Григорий Прошин. Странноватый парень с моего этажа. Ну как странноватый, он просто мало с кем общался, читал своеобразную литературу, гулял и, как правило, всегда был один. Хотя, я бы не сказал, что он был уродом или идиотом, нет. Парень как парень, вполне адекватный, полностью понимает шутки и приколы, просто не любит их, предпочитая уединение и религиозную тематику. Но, опять же, он никогда не был особо буйным и если бы мне три дня назад сказали, что он будет скандировать с пистолетом лозунги о пришествии тьмы, я бы не поверил.
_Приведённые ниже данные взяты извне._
/-- On an empty queue a step is one tick of the 16 MHz clock (the model's choice, log entry 3): while COUNTING the count grows by one up
to its limit, every running timer loses a tick, nothing else changes; while the RESET pin is held nothing changes. -/
def Obligations.EmptyQueueIsOneTick : Prop :=
  ∀ s : State, s.pending = [] →
    (s.inReset = true → step s = .next s) ∧
    (s.inReset = false → step s = .next { s with
      link := { s.link with
        silence := match s.link.silence with
          | .running n => .running (n - 1)
          | x => x
        idleTimer := s.link.idleTimer.map (· - 1) }
      alloc := { s.alloc with
        voices := s.alloc.voices.map (fun r => { r with release := r.release.map (· - 1), damp := r.damp.map (· - 1) }) }
      pitch := { s.pitch with glideTimer := s.pitch.glideTimer.map (· - 1) }
      panel := { s.panel with scanTimer := s.panel.scanTimer.map (· - 1), roundTimer := s.panel.roundTimer.map (· - 1) }
      store := { s.store with pageTimer := s.store.pageTimer.map (· - 1) }
      tuner := { s.tuner with
        noSignal := s.tuner.noSignal.map (· - 1), settle := s.tuner.settle.map (· - 1),
        driftTimer := s.tuner.driftTimer.map (· - 1),
        count := if s.tuner.counter = .counting then min 16777215 (s.tuner.count + 1) else s.tuner.count } })

/-- POWER_ON, and RESET_PIN, FULL_RESET_BEGIN and the end of the frame that carries a RESET FULL's OK (log entry 8), give every block its
power-on values (those the spec does not give: log entry 6) while no page is being written; the serial memory is kept. RESET_PIN holds the part with an empty store queue (log entry 17). -/
def Obligations.ResetsGivePowerOnValues : Prop :=
  ∀ s : State, s.store.port.page? = none →
    let r := { State.reset with
      store := { Store.powerOn with mem := s.store.mem, memFitted := s.store.memFitted }
      freeCount := s.freeCount, pending := s.pending }
    exec .powerOn s = .next r ∧
    (s.inReset = false → exec .resetPin s = .next { r with store := { r.store with queue := [] }, inReset := true }) ∧
    ∀ x : Response, s.inReset = false → s.link.line = some (.response x) → x.fullReset = true →
      exec .fullResetBegin s = .next r ∧ exec .outboundFrameEnd s = .next r

/-- While the RESET pin is held nothing acts but POWER_ON and RESET_RELEASE (the model's choice, log entry 17). The release begins
start-up: the store queue holds SETUP LOAD followed by CAL LOAD and the outbound idle timer runs (R119, R176). Without a held pin
RESET_RELEASE is out of turn and does nothing (the model's choice, log entry 1). -/
def Obligations.ResetPinHoldsThePart : Prop :=
  (∀ (c : Instr) (s : State), s.inReset = true → c ≠ .powerOn → c ≠ .resetRelease → exec c s = .next s) ∧
  (∀ s : State, s.inReset = true → exec .resetRelease s = .next { s with
    inReset := false
    store := { s.store with queue := [⟨.setupLoad, false⟩, ⟨.calLoad, false⟩] }
    link := { s.link with idleTimer := some (100 * 16000) } }) ∧
  (∀ s : State, s.inReset = false → exec .resetRelease s = .next s)

/-- R158: both pointers stand at 511 after power-on and a FULL reset, so that each order begins at position 0; RESET VOICES keeps
both. -/
def Obligations.PointersAtResets : Prop :=
  (∀ s t : State, exec .powerOn s = .next t → t.vlink.scanPtr = 511 ∧ t.vlink.refreshPtr = 511) ∧
  (∀ (s t : State) (x : Response), s.inReset = false → s.link.line = some (.response x) → x.fullReset = true →
    exec .fullResetBegin s = .next t → t.vlink.scanPtr = 511 ∧ t.vlink.refreshPtr = 511) ∧
  posAfter 511 1 = 0 ∧
  (∀ s t : State, exec .resetVoices s = .next t → t.vlink.scanPtr = s.vlink.scanPtr ∧ t.vlink.refreshPtr = s.vlink.refreshPtr)

/-- What a power-on leaves, in the values the spec gives (R12, R20, R21, R51, R87, R105, R119, R123, R147, R163, R176); the invariants below
hold there. -/
def Obligations.PowerOnValues : Prop :=
  let s := State.reset
  (∀ v : VoiceId, (s.voice v).state = .benched ∧ (s.voice v).owner = none ∧ (s.voice v).q = none ∧ (s.voice v).benchA = true ∧
    (s.voice v).benchB = true) ∧
  s.alloc.freeQueue = [] ∧ s.alloc.gateList = [] ∧ s.alloc.releaseList = [] ∧
  (∀ e : PoolPos, s.entry e = none) ∧ (∀ p : PartId, s.router.sustain[p] = false ∧ s.router.bend[p] = 0 ∧
    s.params.window[p] = none ∧ s.params.editCount[p] = 0 ∧ s.params.modified[p] = false) ∧
  (∀ ch : ChannelId, s.router.latches[ch] = none) ∧ s.params.pickup = [] ∧ s.panel.mxa = 0 ∧
  (∀ c : ControlId, s.panel.states[c].reported = none) ∧ (∀ i : Fin 48, s.tuner.cal[i].valid = false) ∧
  s.tuner.counter = .idle ∧ s.tuner.run = none ∧ s.link.rx = .hunt ∧ s.link.silence = .stopped ∧ s.link.requests = [] ∧
  s.link.responses = [] ∧ s.link.notices = [] ∧ s.req.phase = .setup ∧ s.vlink.mute = true ∧
  (∀ (v : VoiceId) (k : SlotId), s.vlink.sent[v][k] = none) ∧ s.store.queue.map (·.op) = [.setupLoad, .calLoad] ∧
  VoiceListsOk s.alloc ∧ HeldPoolOk s.router ∧ CommandListsOk s.vlink ∧ WithinCapacities s ∧ s.store.mem.wf = true

/-! ## Invariants that every step keeps -/

/-- R22, R23: every step keeps each voice in exactly the list of its state, once. -/
def Obligations.VoiceListsAreKept : Prop :=
  ∀ s t : State, VoiceListsOk s.alloc → step s = .next t → VoiceListsOk t.alloc

/-- R13: every step keeps the held-key pool and the parts' lists in agreement. -/
def Obligations.HeldPoolIsKept : Prop :=
  ∀ s t : State, HeldPoolOk s.router → step s = .next t → HeldPoolOk t.router

/-- R151, R152: every step keeps each command list within two commands, and the queue on the voices whose lists are not empty. -/
def Obligations.CommandListsAreKept : Prop :=
  ∀ s t : State, CommandListsOk s.vlink → step s = .next t → CommandListsOk t.vlink

/-- R87, R108, R169, R171: every step keeps the queues and the pickup table within their capacities. -/
def Obligations.CapacitiesAreKept : Prop :=
  ∀ s t : State, WithinCapacities s → step s = .next t → WithinCapacities t

/-- R106: every step keeps the serial memory in its canonical form and leaves 9000H–FFFFH alone. -/
def Obligations.UnusedMemoryIsKept : Prop :=
  ∀ s t : State, s.store.mem.wf = true → step s = .next t →
    t.store.mem.wf = true ∧ ∀ a, 0x9000 ≤ a → t.store.mem.read a = s.store.mem.read a

/-- Only table writes, the load of the setup block and resets change a configuration table. -/
def Obligations.TablesChangeOnlyByWrites : Prop :=
  ∀ (c : Instr) (s t : State), writesTables c = false → exec c s = .next t → SameTables s t

/-! ## The Event Link (R164 to R174) -/

/-- R164, R194: the bytes of a frame are read back as that frame, whatever follows it. -/
def Obligations.FramesAreReadBack : Prop :=
  ∀ (f : Frame) (rest : List RxByte), f.fits = true → judge (rxBytes f ++ rest) = .good f (f.payload.length + 3)

/-- R164, R165: in HUNT the first byte held is the start. A bad start is rejected for the byte after it, a good frame is neither acted on
nor counted and leads to CANDIDATE with the byte after it as the next start, and a gap discards every byte held, where no start among
the bytes held and these bytes gives a good frame. That the commands carry bytes is the model's choice (log entry 16). -/
def Obligations.HuntForAGoodFrame : Prop :=
  ∀ (s : State) (bytes : List RxByte), s.inReset = false → s.link.rx = .hunt →
    (∀ f n, judge (s.link.held ++ bytes) = .good f n →
      exec (.huntGoodFrame bytes) s = .next { s with link := { s.link with
        rx := .candidate, held := (s.link.held ++ bytes).drop n } }) ∧
    (∀ b bs n, s.link.held ++ bytes = b :: bs → judge (b :: bs) = .bad n →
      exec (.huntGoodFrame bytes) s = exec (.huntGoodFrame bs) { s with link := { s.link with held := [] } }) ∧
    (∀ b bs, s.link.held ++ bytes = b :: bs → judge (b :: bs) = .incomplete →
      exec (.huntGoodFrame bytes) s = .next { s with link := { s.link with held := b :: bs } }) ∧
    ((∀ (i : Nat) (f : Frame) (n : Nat), judge ((s.link.held ++ bytes).drop i) ≠ .good f n) →
      exec (.frameGapTimeout bytes) s = .next { s with link := { s.link with held := [] } })

/-- R166: a bad frame in CANDIDATE leads to HUNT; in LOCKED the first two in a row are counted in the bad run, and the third leads to
HUNT with RESYNCS counted and the loss-of-lock flag set. A frame abandoned at a gap is a bad frame. The commands carry
whole frames (log entry 16). -/
def Obligations.BadFramesInLock : Prop :=
  ∀ (s : State) (bytes : List RxByte), s.inReset = false →
    let bad := s.link.bump .framesBad
    let lost := bad.bump .resyncs
    (judge bytes = .bad bytes.length →
      (s.link.rx = .candidate → exec (.badFrame bytes) s = .next (s.withLink
        { bad with rx := .hunt, held := s.link.held.drop bytes.length })) ∧
      (s.link.rx = .locked → s.link.badRun < 2 → exec (.badFrame bytes) s = .next (s.withLink
        { bad with badRun := s.link.badRun + 1, held := s.link.held.drop bytes.length })) ∧
      (s.link.rx = .locked → 2 ≤ s.link.badRun → exec (.badFrame bytes) s = .next (s.withLink
        { lost with rx := .hunt, badRun := 0, lossFlag := true, held := s.link.held.drop bytes.length }))) ∧
    (bytes ≠ [] →
      (s.link.rx = .candidate → exec (.frameGapTimeout bytes) s = .next (s.withLink { bad with rx := .hunt, held := [] })) ∧
      (s.link.rx = .locked → s.link.badRun < 2 → exec (.frameGapTimeout bytes) s = .next (s.withLink
        { bad with badRun := s.link.badRun + 1, held := [] })) ∧
      (s.link.rx = .locked → 2 ≤ s.link.badRun → exec (.frameGapTimeout bytes) s = .next (s.withLink
        { lost with rx := .hunt, badRun := 0, lossFlag := true, held := [] })))

/-- R166 to R168: an IDLE frame, and a good frame that is ignored, restart the silence timer and count FRAMES GOOD, and nothing else;
where the receiver locks again after a loss of lock, a LINK notice is offered and the flag cleared. -/
def Obligations.IdleAndIgnoredFrames : Prop :=
  (∀ s : State, actsOnFrames s →
    exec .idleFrame s = .next (s.withLink (afterGoodFrame 3 s.link)) ∧
    ∀ f : Frame, f.fits = true → ignorable f = true →
      exec (.ignoredFrame f) s = .next (s.withLink (afterGoodFrame (f.payload.length + 3) s.link))) ∧
  (∀ s : State, s.inReset = false → s.req.phase = .ready → s.link.rx = .candidate → s.link.lossFlag = true →
    exec .idleFrame s = .next (s.withLink (noticedLink (.link 1) { afterGoodFrame 3 s.link with lossFlag := false })))

/-- R169: a request joins the tail of the queue while it holds fewer than eight; with eight it is dropped, REQUESTS DROPPED is counted, the
OVERRUN flag set and an OVERRUN notice offered. -/
def Obligations.RequestsJoinOrAreDropped : Prop :=
  ∀ (s : State) (f : Frame), actsOnFrames s → s.req.phase = .ready → f.fits = true → f.isRequest = true →
    let l := afterGoodFrame (f.payload.length + 3) s.link
    (s.link.requests.length < 8 → exec (.requestArrival f) s = .next (s.withLink { l with requests := s.link.requests ++ [f] })) ∧
    (8 ≤ s.link.requests.length → exec (.requestArrival f) s = .next (s.withLink
      (noticedLink (.overrun 1) { l.bump .requestsDropped with overrun := true })))

/-- R169, R191: an answer joins a response FIFO that has room and its request leaves the queue; with the FIFO full the answer is held with
the request at the head, and RESPONSE_JOIN lets it join once there is room, the OK of a RESET FULL as any other, after which no further
request is taken in hand (log entries 8 and 9). Without room RESPONSE_JOIN is out of turn and does nothing (log entry 1). -/
def Obligations.AnswersJoinOrAreHeld : Prop :=
  ∀ (s : State) (f : Frame) (rest : List Frame) (r : Response),
    (∀ result data, s.link.requests = f :: rest →
      (hasRoom s → answer result data s = { s with
        link := startOutbound { s.link with
          responses := s.link.responses ++ [{ kind := f.kind, tag := f.payload.headD 0, result, data, fullReset := false }], requests := rest }
        req := { s.req with hand := .free } }) ∧
      (¬hasRoom s → answer result data s = { s with req := { s.req with
        hand := .held { kind := f.kind, tag := f.payload.headD 0, result, data, fullReset := false } } })) ∧
    (s.inReset = false → s.req.hand = .held r → s.link.requests = f :: rest →
      (hasRoom s → exec .responseJoin s = .next { s with
        link := startOutbound { s.link with responses := s.link.responses ++ [r], requests := rest }
        req := { s.req with hand := if r.fullReset then .fullReset else .free } }) ∧
      (¬hasRoom s → exec .responseJoin s = .next s)) ∧
    (s.req.phase = .ready → s.req.hand = .fullReset → s.inReset = false →
      exec .tableRead s = .next s ∧ exec .status s = .next s ∧ exec .resetVoices s = .next s ∧ exec .resetFull s = .next s)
Допивая чашечку кофе, я прибавил звук. Оказалось, он угрожал самоубийством, если к нему не приведут президента или кого-нибудь из правительства. Видимо, посчитал, что пистолет – достаточный повод для знакомства. Хотел донести какую-то новость, которую даже отправить по почте было нельзя, настолько она была срочная. Только вот первый же милиционер, попавшийся на Красной площади, мысль не оценил и, едва увидев револьвер, сразу же спустил в бедного Григория всю обойму. Пару раз, конечно, промахнулся со страху, но остальное точно легло в цель.
Первая – чуть пониже колена, две – в левое бедро, три по животу, селезёнке и груди, но это уже потом, когда милиционер Сережа Петрухин пристрелялся. Опять же, не смертельно, ведь его враг успел немного пожить на окровавленных булыжниках. Но зря я так, наверное, сарказм в подобных случаях – дело пустое. Жаль человека, никому особого вреда он не желал, жил да жил. Хотя, конечно, последнее и немного выходит за рамки обыденности.
Примерно в обед новости о случившемся обросли новыми подробностями. Выяснили, о чём конкретно вещал Григорий, о чем хотел предупредить общественность. Дело, по сути, было простое – тьма должна была прийти в дома, сожрать и поглотить все существующее, ну и, соответственно, спасения нам не ждать.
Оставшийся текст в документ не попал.